Bob just sent me the following:
Hi Igor,
Did you see the workshop I am organising in the Autumn?
I would really appreciate it if you could help advertise it. I am aiming to a good variety of presentations. So far, I have contributions from acoustic surveillance, finance, reproducible research software, and instagram like prediction. I have two keynotes already.....
....
Bob mentioned that impotant topic when he visited the Paris Machine Learning a few months ago. This is a fundamental question in Machine Learning these days. From the page:
HORSE 2016
On “Horses” and “Potemkin Villages” in Applied Machine Learning
Research workshop, QMUL, London
Monday 19 September 2016
Location TBD
Have you uncovered a “horse” in your domain?* Or perhaps discovered a “Potemkin village”?†
CALL FOR CONTRIBUTIONS
We invite presentations for this free one-day workshop (with free coffee & nibbles and a free lunch), which will explore issues surrounding “horses” and “Potemkin villages” in applied machine learning. One of the most famous “horses” is the “tank detector” of early neural networks research (https://neil.fraser.name/writing/tank): after great puzzlement over its success, the system was found to just be detecting sky conditions, which happened to be confounded with the ground truth. Humans can be “horses” as well, e.g., magicians and psychics. In contrast, machine learning does not deceive on purpose, but only makes do with what little information it is fed about a problem domain. The onus is thus on a researcher to demonstrate the sanity of the resulting model; but too often it seems evaluation of applied machine learning ends with a report of the number of correct answers produced by a system, and not with uncovering how a system is producing right or wrong answers in the first place.
The day will feature two keynote lectures — and free coffee & nibbles and a free lunch — but we are looking for contributions to the day in the form of 20-minute talk/discussions about all things “horse” and "Potemkin village." We seek presentations from both academia and industry. Some of the deeper questions we hope to explore during the day are:
- How can one know what their machine learnings have learned?
- How does one know if and when the internal model of a system are “sane”, or “sane enough”?
- Is a “general" model a “sane" model?
- When is a “horse" just overfitting? When is it not?
- When is it important to avoid “horses”? When is it not important?
- How can one detect a “horse” before sending it out into the real world?
- How can one make machine learning robust to “horses”?
- Are “horses” more harmful to academia or to industry?
- Is the pressure to publish fundamentally at odds with detecting “horses”?
Please submit your proposals (one page max, or two pages if you have nice figures) by July 1, 2016 to b.sturm@qmul.ac.uk, subject line: “On ‘horses', in memoriam Alan Young (1919-2016)”. Notification will be made July 7, 2016. Registration (free) will then be opened soon after.
FUNDING:
This event is funded with support from the EPSRC through the Platform Grant on Digital Music (EP/K009559/1), and is co-organised with the QMUL Applied Machine Learning Lab and Machine Listening Lab.

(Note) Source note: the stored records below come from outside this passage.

/-- The records in progress of a queue complete with PEER_RESET (R392 step 7). -/
def failQueue (n q : Nat) (s : State) : State :=
  let s := undefineDests n q s
  match queue s n q with
  | none => s
  | some x => x.running.foldl (fun s r =>
      match running s n q r.num with
      | some r =>
        completeRecord n q { r with done := true, status := stPeerReset, remote := false, result := [], txnsLeft := 0 }
          stPeerReset s
      | none => s) s

/-- The records in progress of a partition complete, and its queues leave HELD (R392 steps 7 and 8). -/
def failRecords (n : Nat) (s : State) : State :=
  holdQueues n false ((List.range 16).foldl (fun s q => failQueue n q s) s)

/-- The bough reloaded (R392 steps 6 and 9): its scratchpad zeroised, its hart reset, ACTIVE again or FREE. -/
def reviveBough (b : Fin 64) (scope : Nat) (s : State) : State :=
  let n := boughPart s b
  let s := zeroScratch b s
  let s := modHart (.twig b) (fun _ => HartState.reset) s
  let fresh : Beats := { lastBeat := s.now, tiles := 0, tilesAt := s.now, sinceReset := 0, stall := 0 }
  let s := modCmb (fun c => { c with beats := vset c.beats b fresh
                                     quarantine := if c.quarantine = some b.val then none else c.quarantine }) s
  let s := traceRec b.val 0x10 scope 0 s
  let st : BoughState := if n.isSome then .active else .free
  modBough b (fun x => if x.st = .inReset then { x with st := st } else x) s

/-- A bough retired once its counted resets reach bough_limit (R401). Log entry 41 (DEDUCED). -/
def retireBough (b : Fin 64) (cause : Nat) (s : State) : State :=
  if cause = 0 ∨ boughReached s b = false ∨ (bough s b).st ≠ .active then s
  else
    let owner := (bough s b).owner
    let s := modCmb (fun c => { c with retired := c.retired ||| 2 ^ b.val }) s
    logErr 0x0005 30 (leBytes 1 b.val ++ leBytes 1 owner) (modBough b (fun x => { x with st := .retired }) s)

/-- The tickets of a command on an object that run. Log entry 109 (DEDUCED). -/
def ticketsOn (s : State) (cmd : Nat) (o : Obj) : List (Fin 130 × Nat) :=
  (runningTickets s cmd).filter fun k => match findTicket s k.1 k.2 with
    | some x => x.obj == o
    | none => false

/-- BOUGH_RESET: steps 4 to 9 of a bough reset that has begun; `regs` are what the halted core held, none where it did not
halt within 10 µs. Log entry 108 (DEDUCED). -/
def boughReset (t : Nat) (b : Fin 64) (regs : Option CoreRegs) (s : State) : State :=
  let s := s.at t
  match tget b.val s.cmb.boughPending with
  | none => s
  | some cause =>
    let n := boughPart s b
    let s := coreSample b 1 cause regs s
    let s := modCmb (fun c => { c with boughPending := tdel b.val c.boughPending }) s
    let s := match n with
      | some n => if resetUnderWay s n then s else failRecords n s
      | none => s
    let s := retireBough b cause (reviveBough b 1 s)
    let s := (ticketsOn s 0x0900 (.bough b.val)).foldl (fun s k => finishTicket k.1 k.2 stOk [] s) s
    pump s

/-- RESET_BOUGH (R389, R393). Log entry 108 (DEDUCED). -/
def resetBough (t : Nat) (ch : Fin 130) (s : State) : State :=
  onCmd 0x0900 t ch (parseArgs [1])
    (fun s a => decide (a.headD 0 < 64) && (bough s (finOf 64 (a.headD 0))).st != .retired)
    (fun r a s =>
      let b := finOf 64 (a.headD 0)
      if (bough s b).st = .inReset ∨ thas b.val s.cmb.boughPending = true ∨ s.cmb.crownPending.isSome = true
          ∨ s.cmb.devicePending.isSome = true then answer ch r stBusy [] s
      else acceptLong ch r .event (startBough b 0 s)) s

/-! ### The Crown reset (R394) -/

/-- The partitions that a Crown reset includes. -/
def crownParts (s : State) : List Nat := (s.mm.parts.filter fun e => e.2.mode != 3).map (·.1)

/-- The boughs that a Crown reset resets: the ACTIVE ones, and those of narrower resets in progress. -/
def crownBoughs (s : State) : List (Fin 64) := (fins 64).filter fun b => (bough s b).st == .active || (bough s b).st == .inReset

/-- A Crown reset begins; one that the history escalates is a device warm reset (R402).
Log entries 108 (DEDUCED), 109 (DEDUCED). -/
def startCrown (cause : Nat) (s : State) : State :=
  if s.cmb.crownPending.isSome ∨ s.cmb.devicePending.isSome then s
  else
    let s1 := countDevice cause s
    if cause ≠ 0 ∧ deviceReached s1 = true then startDevice cause s
    else
      let s := modCmb (fun c => { c with crownPending := some cause }) s1
      let s := logReset 30 2 cause 0xFF (inWindow s s.cmb.deviceHist) (noteReset 2 cause 0xFF s)
      let ns := crownParts s
      let s := if ns.isEmpty then journalReset 2 cause 0xFF none s
        else ns.foldl (fun s n => journalReset 2 cause 0xFF (some n) s) s
      let s := ns.foldl (fun s n => holdQueues n true (genChange n s)) s
      (crownBoughs s).foldl (fun s b => modBough b (fun x => { x with st := .inReset }) s) s

/-- The core sample of a bough in a Crown reset: its core registers are free values, and it may not have halted (R393).
Log entry 110 (DEDUCED). -/
def crownSample (b : Fin 64) (cause : Nat) (s : State) : State :=
  let d := drawBytes 148 s
  let w := (piecesOf 4 d.1).map fun x => BitVec.ofNat 32 (ofLe x)
  let at_ := fun (i : Nat) => w.getD i 0
  let halted := drawNat d.2
  let regs : CoreRegs := { pc := at_ 32, x := (w.take 32).set 0 0, mcause := at_ 33, mepc := at_ 34, mtval := at_ 35,
                           mstatus := at_ 36 }
  coreSample b 2 cause (if halted.1 % 2 = 0 then some regs else none) halted.2

/-- CROWN_RESET: every bough sampled, reloaded and zeroised; every record in progress fails; the queues resume. What the halted
cores held is not given. Log entry 108 (DEDUCED). -/
def crownReset (t : Nat) (s : State) : State :=
  let s := s.at t
  match s.cmb.crownPending with
  | none => s
  | some cause =>
    let bs := crownBoughs s
    let s := bs.foldl (fun s b => crownSample b cause s) s
    let s := modCmb (fun c => { c with crownPending := none, boughPending := [] }) s
    let s := (crownParts s).foldl (fun s n => failRecords n s) s
    let s := (fins 64).foldl (fun s b => zeroScratch b s) s
    let s := bs.foldl (fun s b => reviveBough b 2 s) s
    let done := runningTickets s 0x0901 ++ runningTickets s 0x0900
    pump (done.foldl (fun s k => finishTicket k.1 k.2 stOk [] s) s)

/-- RESET_CROWN. Log entry 108 (DEDUCED). -/
def resetCrown (t : Nat) (ch : Fin 130) (s : State) : State :=
  onCmd 0x0901 t ch noArgs (fun _ _ => true) (fun r _ s =>
    if s.cmb.crownPending.isSome ∨ s.cmb.devicePending.isSome then answer ch r stBusy [] s
    else acceptLong ch r .event (startCrown 0 s)) s

/-! ### Twig beats (R383, R384, R387) -/

/-- Crown runs: its misses are counted. -/
def crownAwake (s : State) : Bool := s.pwr.st == .run || s.pwr.st == .entering

/-- TWIG_BEAT. Log entry 114 (DEDUCED). -/
def twigBeat (t : Nat) (b : Fin 64) (_seq tiles stall : Nat) (s : State) : State :=
  let s := s.at t
  if (bough s b).st ≠ .active ∨ crownAwake s = false ∨ (hartState s (.twig b)).halted = true ∨ s.root.alive = false then s
  else
    modCmb (fun c => { c with beats := vmod c.beats b fun x =>
      { lastBeat := s.now, tiles := tiles, stall := stall, sinceReset := min 3 (x.sinceReset + 1)
        tilesAt := if tiles = x.tiles ∧ (stall = 0 ∨ stall = 3) then x.tilesAt else s.now } }) s

/-- Root counts a bough's misses (R387). Log entry 104 (DEDUCED). -/
def countsMisses (s : State) (b : Fin 64) : Bool :=
  (bough s b).st == .active && s.cmb.quarantine != some b.val && !(hartState s (.twig b)).halted
    && (vget s.cmb.beats b).sinceReset == 3

/-- BOUGH_HANG and BEAT_MISS: a bough is hung in a record of a queue, for a cause (R384). -/
def logHang (b : Fin 64) (cause record q : Nat) (s : State) : State :=
  let x := vget s.cmb.beats b
  let s := logErr 0x0002 30 (leBytes 1 b.val ++ leBytes 1 (bough s b).owner ++ leBytes 1 cause ++ leBytes 1 x.stall
    ++ leBytes 4 record ++ leBytes 4 q) s
  traceRec 64 0x11 b.val ((s.now - x.lastBeat) / 100000) s

/-- A bough declared hung: cause 1 for beats, 2 for progress (R384). Log entry 108 (DEDUCED). -/
def declareHung (b : Fin 64) (cause : Nat) (s : State) : State :=
  let r := boughRecord s b
  startBough b cause (logHang b cause r.1 r.2 s)

/-- BEAT_CHECK: Root's examination at the end of a 100 µs interval. Log entry 114 (DEDUCED). -/
def beatCheck (t : Nat) (s : State) : State :=
  let s := s.at t
  if !s.root.alive || !crownAwake s || s.obs.cut.st == .taken || s.cmb.crownPending.isSome || s.cmb.devicePending.isSome then s
  else
    (fins 64).foldl (fun s b =>
      let x := vget s.cmb.beats b
      if !countsMisses s b then s
      else if x.lastBeat + 300000 ≤ s.now then declareHung b 1 s
      else if (boughRecord s b).1 ≠ 0xFFFFFFFF ∧ x.tilesAt + s.cfg.progressMs * 1000000 ≤ s.now then declareHung b 2 s
      else s) s

/-! ### Stalled crossings (01 R24, Table 13-2) -/

/-- An island is gated now: a quad or the token engine asleep, HBM in self-refresh, a port in LOW while the device sleeps
(14 Table 14-8), any island before the rails are up. Log entry 166 (DEDUCED). -/
def islandGated (s : State) (i : Nat) : Bool :=
  s.boot.stage == 0 || (decide (i < 16) && unitAsleep s 0) || (i == 33 && unitAsleep s 81)
    || (decide (24 ≤ i ∧ i < 30) && unitAsleep s 81)
    || (decide (16 ≤ i ∧ i < 24) && unitAsleep s 81 && (port s (finOf 8 (i - 16))).phys.st == 9)

/-- ISLAND_STALL: a crossing into a running island unacknowledged for 100 µs: both islands named by the entry.
Log entries 114 (DEDUCED), 133 (DESIGN CHOICE), 166 (DEDUCED). -/
def islandStall (t : Nat) (sender receiver : Fin 40) (s : State) : State :=
  let s := s.at t
  let hit := fun (x : StalledCrossing) => x.sender == sender.val && x.receiver == receiver.val
  if islandGated s receiver.val then s
  else
    let x : StalledCrossing := { sender := sender.val, receiver := receiver.val, since := s.now - min s.now 100000 }
    logErr 0x0001 sender.val (leBytes 1 receiver.val) { s with stalls := (s.stalls.filter fun y => !hit y) ++ [x] }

* “As an intentional nod to Clever Hans, a 'horse' is just a system that is not actually addressing the problem it appears to be solving.” (B. L. Sturm, “A simple method to determine if a music information retrieval system is a 'horse',” IEEE Trans. Multimedia 16(6):1636–1644, 2014.)
† “[Our] results suggest that classifiers based on modern machine learning techniques ... are not learning the true underlying concepts that determine the correct output label. Instead, these algorithms have built a Potemkin village.” (I. J. Goodfellow, J. Shlens, and C. Szegedy, “Explaining and harnessing adversarial examples,” in Proc. ICLR, 2015.)